139177.  Fri Jan 26, 2007 9:52 am

 djgordy wrote: It is known as the "Monty Hall Dilemma" after an American Game show called "Let's Make A Deal", which is hosted by the aforementioned Mr. Hall. The problem became quite notorious in the realms of mathematics because a mathematician called Marilyn vos Savant published a discussion of the problem which said that people should accept the swap when offered. This caused an uproar from a lot of people who considered that they were better mathematicians than Ms. vos Savant*. However, they were forced to eat their words.

Since reading this I've been doing a bit of digging about the Monty Hall problem and discovered some things I was previously unaware of, so I thought I'd share them with the group.

Firstly, Gordy is incorrect to refer to Marilyn vos Savant as a "mathematician". She is described by wikipedia as a "magazine columnist, author, lecturer, and playwright" and, whilst apparently holding a very high IQ*, does not have any formal mathematical qualifications.

Secondly, whilst many people did indeed claim that Ms vos Savant's mathematical treatment of the problem in her column in Parade magazine (September 9th 1990) was in error, some of these can be excused since the problem, as posed, was not precise enough. In particular, it did not specify whether the host was always going to open one of the doors or whether he would always offer the contestant the chance to swap (in the Let's Make a Deal show hosted by Monty Hall, one of the doors was opened but the contestant wasn't allowed to swap. It was merely a device for building tension, and could have lead to some confusion about the problem as stated). It didn't even specify whether or not the host was bound to reveal a goat rather than a car. There are certain ways to phrase the question which would ensure that changing your mind would guarantee that you would always lose.

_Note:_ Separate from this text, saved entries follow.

/-- TBUILD builds the tables of its groups and tokens in every selected bank, sets texp, records saturation and binds
their slots (R115, R118, R119, R136); TQUERY reads a slot by the low 8 bits of each element (R137). -/
def Sys2Proof.Claims.TablesBuilt : Prop :=
  (∀ (f : W64) (s : State) (k : Task), VecReady (.tbuild f) s → Leased s k → s.th.csr.vstart = 0 → RunsOpen s k →
    bG f * bB f ≤ 8 → 1 ≤ buildField f s 0 16 → buildField f s 36 8 + buildField f s 0 16 * bG f ≤ 256 →
    (tablePlace f s (buildField f s 0 16 * bT f - 1)).1 ≤ 31 → 32 ≤ f.vs1.toNat → f.vs1.toNat + bT f ≤ 64 →
    (f.fn4.getLsbD 0 = true → k.lease.cbound.getLsbD (bCb f) = true) →
    Executes (.tbuild f) s fun t =>
      BindFrame (.tbuild f) s t k (bindTo (tablePlace f s 0).1
        (tablePlace f s (buildField f s 0 16 * bT f - 1)).1) ∧
      ∀ b, Chosen s k b → (bankAt t b).v = (bankAt s b).v ∧ (bankAt t b).ov = (bankAt s b).ov ∧ (bankAt t b).cb = (bankAt s b).cb ∧
        (∀ u x, u < buildField f s 0 16 * bT f → x < 2 ^ (bG f * bB f) →
          slotEntry (bankAt t b) (tablePlace f s u).1 ((tablePlace f s u).2 + x) = cut 32 (builtEntry f s (bankAt s b) u x).1 ∧
          smGet (bankAt t b).texp (tablePlace f s u).1 = BitVec.ofNat 8 (buildField f s 16 8)) ∧
        (∀ n x, n < 32 → x < 256 → (∀ u, u < buildField f s 0 16 * bT f → n = (tablePlace f s u).1 →
          x < (tablePlace f s u).2 ∨ (tablePlace f s u).2 + 2 ^ (bG f * bB f) ≤ x) →
          slotEntry (bankAt t b) n x = slotEntry (bankAt s b) n x) ∧
        (∀ n, n < 32 → (∀ u, u < buildField f s 0 16 * bT f → n ≠ (tablePlace f s u).1) →
          smGet (bankAt t b).texp n = smGet (bankAt s b).texp n) ∧
        ∀ n, n < 32 → (bankAt t b).tsat.getLsbD n = ((bankAt s b).tsat.getLsbD n ||
          (List.range (buildField f s 0 16 * bT f)).any fun u => (tablePlace f s u).1 == n &&
            (List.range (2 ^ (bG f * bB f))).any fun x => (builtEntry f s (bankAt s b) u x).2)) ∧
  (∀ (f : W64) (s : State) (k : Task), VecReady (.tquery f) s → s.th.csr.vstart = 0 → Leased s k → SoundLogic s k → RunsFree s k → 32 ≤ f.vd.toNat →
    k.lease.tbound.getLsbD (bTs f) = true →
    Executes (.tquery f) s fun t => BankFrame (.tquery f) s t k ∧ ∀ b, Chosen s k b →
      UpperDone f (bankAt s b) (bankAt t b) (fun e => asInt false 32 (slotEntry (bankAt s b) (bTs f)
        (upper (bankAt s b) f.vs1.toNat e % 2 ^ 8).toNat)) false)

namespace Sys2Proof.Claims

/-! ### Engines and KV blocks -/

/-- The engine commands, and the commands of the splice unit and the Fids (R169, R317, R325). -/
def isCmd (i : Instr) : Bool :=
  match i with
  | .xcopy _ | .xcopym _ | .xfill _ | .xstrm _ | .xsclose _ | .xstorRead _ | .xstorWrite _ | .xstorFlush _ | .xcoll _
  | .xcancel _ | .ksplice _ | .krepair _ => true
  | _ => false

/-- Scratchpad cores an XCOPYM selects: CM bit c is core c of the issuing cluster (R180). -/
def copyCores (f : W64) (s : State) : List Nat :=
  ((List.range 4).filter fun c => f.x16.getLsbD (5 + c)).map (s.th.id / 16 * 4 + ·)

/-- The operands of a command are within its limits (R170, R178, R180, R186, R192, R308). -/
def LimitsOk (i : Instr) (f : W64) (s : State) : Prop :=
  let sd := getR s f.vd
  let sn := getR s f.vs2
  match i with
  | .xcopy _ | .xfill _ => sn.toNat < 2 ^ 40
  | .xcopym _ => sn.toNat < 2 ^ 40 ∧ bitsOf f.x16.toNat 5 4 ≠ 0 ∧ isWindow sd.toNat = true ∧ bitsOf sd.toNat 36 4 = 0 ∧
    Nat.land (bitsOf sd.toNat 0 36) 0xC01FFFFF = bitsOf sd.toNat 0 36 ∧ ∀ c ∈ copyCores f s, corePresent s c = true
  | .xstorRead _ | .xstorWrite _ => drvBound s (bitsOf f.x16.toNat 5 2) = true ∧ 1 ≤ sn.toNat ∧ sn.toNat ≤ 2 ^ 20 ∧
    isWindow sd.toNat = false ∧ sd.toNat % 4096 = 0
  | .xstorFlush _ => drvBound s (bitsOf f.x16.toNat 5 2) = true
  | .xcancel _ => getR s f.vs1 ≠ getR s f.rs
  | .ksplice _ | .krepair _ => (getR s f.vs1).toNat % 64 = 0
  | _ => True

/-- The ranges whose window rules are checked at acceptance (R171). -/
def windowRanges (i : Instr) (f : W64) (s : State) : List (Word × Nat) :=
  let sd := getR s f.vd
  let sa := getR s f.vs1
  let n := (getR s f.vs2).toNat
  match i with
  | .xcopy _ => [(sd, n), (sa, n)]
  | .xfill _ => [(sd, n)]
  | .xcopym _ => (copyCores f s).map (fun c => (scratchAddr c sd, n)) ++ [(sa, n)]
  | _ => []

/-- An XCANCEL. -/
def isCancel (i : Instr) : Bool :=
  match i with
  | .xcancel _ => true
  | _ => false

/-- A command has written some bytes: they wait to be performed at their homes where the model holds writes back, and are in
memory where it does not; nothing else is written (R334, R336). -/
def CommandStored (s t : State) (c : Cmd) (ws : List (Nat × Byte)) : Prop :=
  (s.weak = true → (∀ p, memByte t p = memByte s p) ∧ ∃ ys, t.pending = s.pending ++ ys ∧
    (∀ y ∈ ys, y.thread = unitKey c.id ∧ ∃ k, y.cmd = some k ∧ k.task = c.task ∧ k.since = c.since) ∧
    ∀ w, w ∈ ys.flatMap PendingStore.ws ↔ ∃ x ∈ ws, w = { p := x.1, b := x.2 }) ∧
  (s.weak = false → NoCommandWrites s → StillWaiting s t ∧
    ∀ p, memByte t p = ((ws.find? fun x => x.1 == p).map Prod.snd).getD (memByte s p))

/-- A KV instruction's thread: as after every vector-class instruction, with its result in rd (R307); what it is ordered
after may change too, as by an acquire (R313, R349). -/
def KvThread (i : Instr) (f : W64) (s t : State) (v : Nat) : Prop :=
  t.th = { (setR { s with th := doneThread i s } f.vd (BitVec.ofNat 64 v)).th with order := t.th.order }

/-- Bytes outside the 64-byte header of a block are unchanged. -/
def OutsideHeader (s t : State) (pa : Nat) : Prop :=
  ∀ p, (p < hdrAt pa 0 ∨ hdrAt pa 64 ≤ p) → memByte t p = memByte s p

/-- The block at sa is named, in the task's KV domain, and its header can be read (R308). -/
def BlockAt (i : Instr) (f : W64) (s s1 : State) (acc : Access) (pa : Nat) : Prop :=
  (getR s f.vs1).toNat % 4096 = 0 ∧ kvBlock (getR s f.vs1) acc (postedOf i s) = .ok pa s1 ∧ Open s s1 (hdrPlaces pa)

/-- A header: TAG, the word of COMMITSEQ, REFCNT and STATE, POSBASE's word, the fourth word, and REPAIR. -/
def Header (s : State) (pa tag w1 w2 w3 repair : Nat) : Prop :=
  hdrWord s pa 0 = tag ∧ hdrWord s pa 1 = w1 ∧ hdrWord s pa 2 = w2 ∧ hdrWord s pa 3 = w3 ∧ hdrRepair s pa = repair

/-- COMMITSEQ, REFCNT and STATE as a word (Table 10-2). -/
def seqWord (seq ref st : Nat) : Nat := seq * 2 ^ 32 + ref * 2 ^ 16 + st

/-- RC of set `i` of a sequence descriptor's reader-count word. -/
def rcOf (rc i : Nat) : Nat := rc / 2 ^ (32 * i) % 2 ^ 32

/-- The set of a descriptor that an address names: 1 for B, 0 for A (R310). -/
def setOf (bs : List Byte) (a : Nat) : Option Nat :=
  if a = dwordOf bs 3 then some 1 else if a = dwordOf bs 2 then some 0 else none

/-- The reader counts after KBIND, where it succeeds (R310). -/
def rcAfter (i : Instr) (bs : List Byte) (old : Nat) : Option Nat :=
  let up (rc : Nat) := (setOf bs (dwordOf bs 4)).bind fun k => if rcOf rc k = 2 ^ 32 - 1 then none else some (rc + 2 ^ (32 * k))
  let down (rc : Nat) := (setOf bs old).bind fun k => if rcOf rc k = 0 then none else some (rc - 2 ^ (32 * k))
  match i with
  | .kbindBind _ => up (dwordOf bs 5)
  | .kbindUnbind _ => down (dwordOf bs 5)
  | .kbindRebind _ => (down (dwordOf bs 5)).bind up
  | _ => none

/-- The slots of a block-table entry. -/
def entrySlots (e : BlockEntry) : List Nat := (List.range e.count).map (e.first + ·)

/-- Positions in the token list of the slots whose deviation exceeds the threshold (R324). -/
def movedBits (e : BlockEntry) (s : State) (base : Nat) (staged : Nat → Nat) : List Nat :=
  ((entrySlots e).filter fun j => decide (s.th.csr.devthr.toNat < deviation (fun o => (memByte s (e.pa + o)).toNat) staged j)).map
    (hdrPos s e.pa + · - base)

/-- The state with the deviations of an entry's slots in its block's header, written at one instant, which the thread's later reads of the bank
follow (R124). -/
def withDeviations (e : BlockEntry) (s s6 : State) (staged : Nat → Nat) : State :=
  let t := kvWrite s6 ((entrySlots e).flatMap fun j =>
    hdrField e.pa (0x40 + 2 * j) (bytesOfNat 2 (deviation (fun o => (memByte s (e.pa + o)).toNat) staged j)))
  rowFrom (bankOf s6 e.pa).1 t.now t

/-- A staged byte by its offset; 0 where none was read. -/
def stagedByte (xs : List (Nat × Byte)) (o : Nat) : Nat := ((xs.find? fun x => x.1 == o).map fun x => x.2.toNat).getD 0

/-- The slots whose bit of KCOMMIT's mask is 1 (R330). -/
def maskSlots (mask : Nat) : List Nat := (List.range 256).filter mask.testBit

Thirdly, whilst the problem became famous when featured in Ms vos Savant's column, it was originally published, and correctly solved, by a biostatistician called Steve Selvin. He published a letter in American Statistician, Feb 1975, V. 29, No. 1, p. 67 under the title "A Problem in Probability" in which he not only fully described the problem, but also correctly concluded that the contestant was better off changing their mind. Since this conclusion is so counter-intuitive at first sight, Professor Selvin, like Ms vos Savant, received many letters of complaint claiming he was in error, causing him to publish a second letter two issues later (American Statistician, Aug 1975, V. 29, No. 3, p. 134) to answer his critics and point out that his mathematics was, indeed, correct.

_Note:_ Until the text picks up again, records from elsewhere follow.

-- ==== Sys2Proof/Laws/State.lean ====
section
/-! SUPPORT. What each update of the package leaves: one lemma per field. -/
namespace Sys2Proof.Machine

@[simp] theorem updTh_th (s : State) (f : Thread → Thread) : (updTh s f).th = f s.th := rfl
@[simp] theorem updTh_parked (s : State) (f : Thread → Thread) : (updTh s f).parked = s.parked := rfl
@[simp] theorem updTh_tasks (s : State) (f : Thread → Thread) : (updTh s f).tasks = s.tasks := rfl
@[simp] theorem updTh_mem (s : State) (f : Thread → Thread) : (updTh s f).mem = s.mem := rfl
@[simp] theorem updTh_uncorr (s : State) (f : Thread → Thread) : (updTh s f).uncorr = s.uncorr := rfl
@[simp] theorem updTh_corr (s : State) (f : Thread → Thread) : (updTh s f).corr = s.corr := rfl
@[simp] theorem updTh_banks (s : State) (f : Thread → Thread) : (updTh s f).banks = s.banks := rfl
@[simp] theorem updTh_debt (s : State) (f : Thread → Thread) : (updTh s f).debt = s.debt := rfl
@[simp] theorem updTh_ctl (s : State) (f : Thread → Thread) : (updTh s f).ctl = s.ctl := rfl
@[simp] theorem updTh_cycles (s : State) (f : Thread → Thread) : (updTh s f).cycles = s.cycles := rfl
@[simp] theorem updTh_tlb (s : State) (f : Thread → Thread) : (updTh s f).tlb = s.tlb := rfl
@[simp] theorem updTh_l1i (s : State) (f : Thread → Thread) : (updTh s f).l1i = s.l1i := rfl
@[simp] theorem updTh_image (s : State) (f : Thread → Thread) : (updTh s f).image = s.image := rfl
@[simp] theorem updTh_l2 (s : State) (f : Thread → Thread) : (updTh s f).l2 = s.l2 := rfl
@[simp] theorem updTh_cmds (s : State) (f : Thread → Thread) : (updTh s f).cmds = s.cmds := rfl
@[simp] theorem updTh_nextCmd (s : State) (f : Thread → Thread) : (updTh s f).nextCmd = s.nextCmd := rfl
@[simp] theorem updTh_colls (s : State) (f : Thread → Thread) : (updTh s f).colls = s.colls := rfl
@[simp] theorem updTh_sleepers (s : State) (f : Thread → Thread) : (updTh s f).sleepers = s.sleepers := rfl
@[simp] theorem updTh_queues (s : State) (f : Thread → Thread) : (updTh s f).queues = s.queues := rfl
@[simp] theorem updTh_disp (s : State) (f : Thread → Thread) : (updTh s f).disp = s.disp := rfl
@[simp] theorem updTh_nextTask (s : State) (f : Thread → Thread) : (updTh s f).nextTask = s.nextTask := rfl
@[simp] theorem updTh_nextOrder (s : State) (f : Thread → Thread) : (updTh s f).nextOrder = s.nextOrder := rfl
@[simp] theorem updTh_endings (s : State) (f : Thread → Thread) : (updTh s f).endings = s.endings := rfl
@[simp] theorem updTh_nextKey (s : State) (f : Thread → Thread) : (updTh s f).nextKey = s.nextKey := rfl
@[simp] theorem updTh_fsRecs (s : State) (f : Thread → Thread) : (updTh s f).fsRecs = s.fsRecs := rfl
@[simp] theorem updTh_nextTag (s : State) (f : Thread → Thread) : (updTh s f).nextTag = s.nextTag := rfl
@[simp] theorem updTh_holdOut (s : State) (f : Thread → Thread) : (updTh s f).holdOut = s.holdOut := rfl
@[simp] theorem updTh_hostLines (s : State) (f : Thread → Thread) : (updTh s f).hostLines = s.hostLines := rfl
@[simp] theorem updTh_fuse (s : State) (f : Thread → Thread) : (updTh s f).fuse = s.fuse := rfl
@[simp] theorem updTh_hkc (s : State) (f : Thread → Thread) : (updTh s f).hkc = s.hkc := rfl
@[simp] theorem updTh_drives (s : State) (f : Thread → Thread) : (updTh s f).drives = s.drives := rfl
@[simp] theorem updTh_portUp (s : State) (f : Thread → Thread) : (updTh s f).portUp = s.portUp := rfl
@[simp] theorem updTh_msix (s : State) (f : Thread → Thread) : (updTh s f).msix = s.msix := rfl
@[simp] theorem updTh_hostResp (s : State) (f : Thread → Thread) : (updTh s f).hostResp = s.hostResp := rfl
@[simp] theorem updTh_clockSteps (s : State) (f : Thread → Thread) : (updTh s f).clockSteps = s.clockSteps := rfl
@[simp] theorem updTh_padmHalved (s : State) (f : Thread → Thread) : (updTh s f).padmHalved = s.padmHalved := rfl
@[simp] theorem updTh_stopped (s : State) (f : Thread → Thread) : (updTh s f).stopped = s.stopped := rfl
@[simp] theorem updTh_group (s : State) (f : Thread → Thread) : (updTh s f).group = s.group := rfl
@[simp] theorem updTh_agenda (s : State) (f : Thread → Thread) : (updTh s f).agenda = s.agenda := rfl
@[simp] theorem updTh_vlag (s : State) (f : Thread → Thread) : (updTh s f).vlag = s.vlag := rfl
@[simp] theorem updTh_turns (s : State) (f : Thread → Thread) : (updTh s f).turns = s.turns := rfl
@[simp] theorem updTh_free (s : State) (f : Thread → Thread) : (updTh s f).free = s.free := rfl
@[simp] theorem updTh_walks (s : State) (f : Thread → Thread) : (updTh s f).walks = s.walks := rfl
@[simp] theorem updTh_l1d (s : State) (f : Thread → Thread) : (updTh s f).l1d = s.l1d := rfl
@[simp] theorem updTh_collEnds (s : State) (f : Thread → Thread) : (updTh s f).collEnds = s.collEnds := rfl
@[simp] theorem updTh_nvme (s : State) (f : Thread → Thread) : (updTh s f).nvme = s.nvme := rfl
@[simp] theorem updTh_heads (s : State) (f : Thread → Thread) : (updTh s f).heads = s.heads := rfl
@[simp] theorem updTh_revoking (s : State) (f : Thread → Thread) : (updTh s f).revoking = s.revoking := rfl
@[simp] theorem updTh_invVa (s : State) (f : Thread → Thread) : (updTh s f).invVa = s.invVa := rfl
@[simp] theorem updTh_hdmBase (s : State) (f : Thread → Thread) : (updTh s f).hdmBase = s.hdmBase := rfl
@[simp] theorem updTh_pending (s : State) (f : Thread → Thread) : (updTh s f).pending = s.pending := rfl
@[simp] theorem updTh_nextStore (s : State) (f : Thread → Thread) : (updTh s f).nextStore = s.nextStore := rfl
@[simp] theorem updTh_marks (s : State) (f : Thread → Thread) : (updTh s f).marks = s.marks := rfl
@[simp] theorem updTh_now (s : State) (f : Thread → Thread) : (updTh s f).now = s.now := rfl
@[simp] theorem updTh_past (s : State) (f : Thread → Thread) : (updTh s f).past = s.past := rfl
@[simp] theorem updTh_posted (s : State) (f : Thread → Thread) : (updTh s f).posted = s.posted := rfl
@[simp] theorem updTh_hostFills (s : State) (f : Thread → Thread) : (updTh s f).hostFills = s.hostFills := rfl
@[simp] theorem updTh_weak (s : State) (f : Thread → Thread) : (updTh s f).weak = s.weak := rfl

I remember being posed this problem while at university and, like most people, couldn't wrap my head around such a counter-intuitive result**. Eventually we ran a computer simulation (on a BBC B micro!) of the problem and that showed me that changing your mind was indeed the right option. It was only then that I began to realise the true nature of the solution.

* discussions about what IQ actually proves left for another time

** the result was not explained to me in detail, merely presented as a fact that changing your mind was the best option

139204.  Fri Jan 26, 2007 11:32 am

 Quote: If you always change your first call, the result will always be that if you guessed right first time (which you will one time in three) then you'll get it wrong the second time, whereas if you guessed wrong the first time (which you you will two times in three) then you'll get it right the second time. So you'll get it right 2/3 of the time. IE: if the right answer is A, and you guess A, the host will reveal one of the remaining two and you will choose the other one: wrong. If the right answer is A and you guess B the host will reveal C and you will change your guess to A (the only one left): right If the right answer is A and you guess C the host will reveal B and you will change your guess to A (the only one left again): right.
which is what I call logic, rather than maths - but it seems to me to be a satisfactory description of what's happening.

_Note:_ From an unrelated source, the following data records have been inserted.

-- ==== Sys2Proof/Laws/PerInstr.lean ====
section
/-! SUPPORT. Laws proved constructor by constructor: an instruction has a word unless it is an event. -/
namespace Sys2Proof.Laws.HasWord

/-- The encoder gives words to every instruction but the events of the device. -/
def Statement (i : Sys2Proof.Instr) : Prop := (Sys2Proof.encode i).isSome = !i.isEvent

 139207.  Fri Jan 26, 2007 11:38 am Some people would say that mathematics is a branch of logic. Obviously, I must apologise to Ms. vos Savant for having called her a mathematician. No slight was intended.

 139312.  Fri Jan 26, 2007 5:00 pm To whom?

 139349.  Fri Jan 26, 2007 7:10 pm I would say that, once you've figured it out, the logic is rather straightforward - so it's hard to see why she is supposed to have endured all this flak.

139532.  Sat Jan 27, 2007 5:36 pm

 themoog wrote: I'm struggling to see the relevance of the Monty Hall problem here.
I'm not surprised. These are two completely different problems. The flaw in the two-envelopes problem is that you need some prior distribution in order to make an informed decision as to which envelope to pick. If you don't realise this, the problem could seem paradoxical. The Monty Hall problem is a straightforward exercise in probabilities. It could seem paradoxical because the respective probabilities that the prize is behind the 2 closed doors are 1/3 and 2/3, whereas it might seem that the situation is symmetrical and they should be 1/2 each.

139535.  Sat Jan 27, 2007 5:58 pm

I didn't say that the Envelopes Problem was the same as the Monty Hall Dilemma. I brought up the Monty Hall Dilemma because Suze said:

"Do you know, I think we could develop this idea into some kind of game show.

Perhaps boxes instead of envelopes, and more of them than two ..."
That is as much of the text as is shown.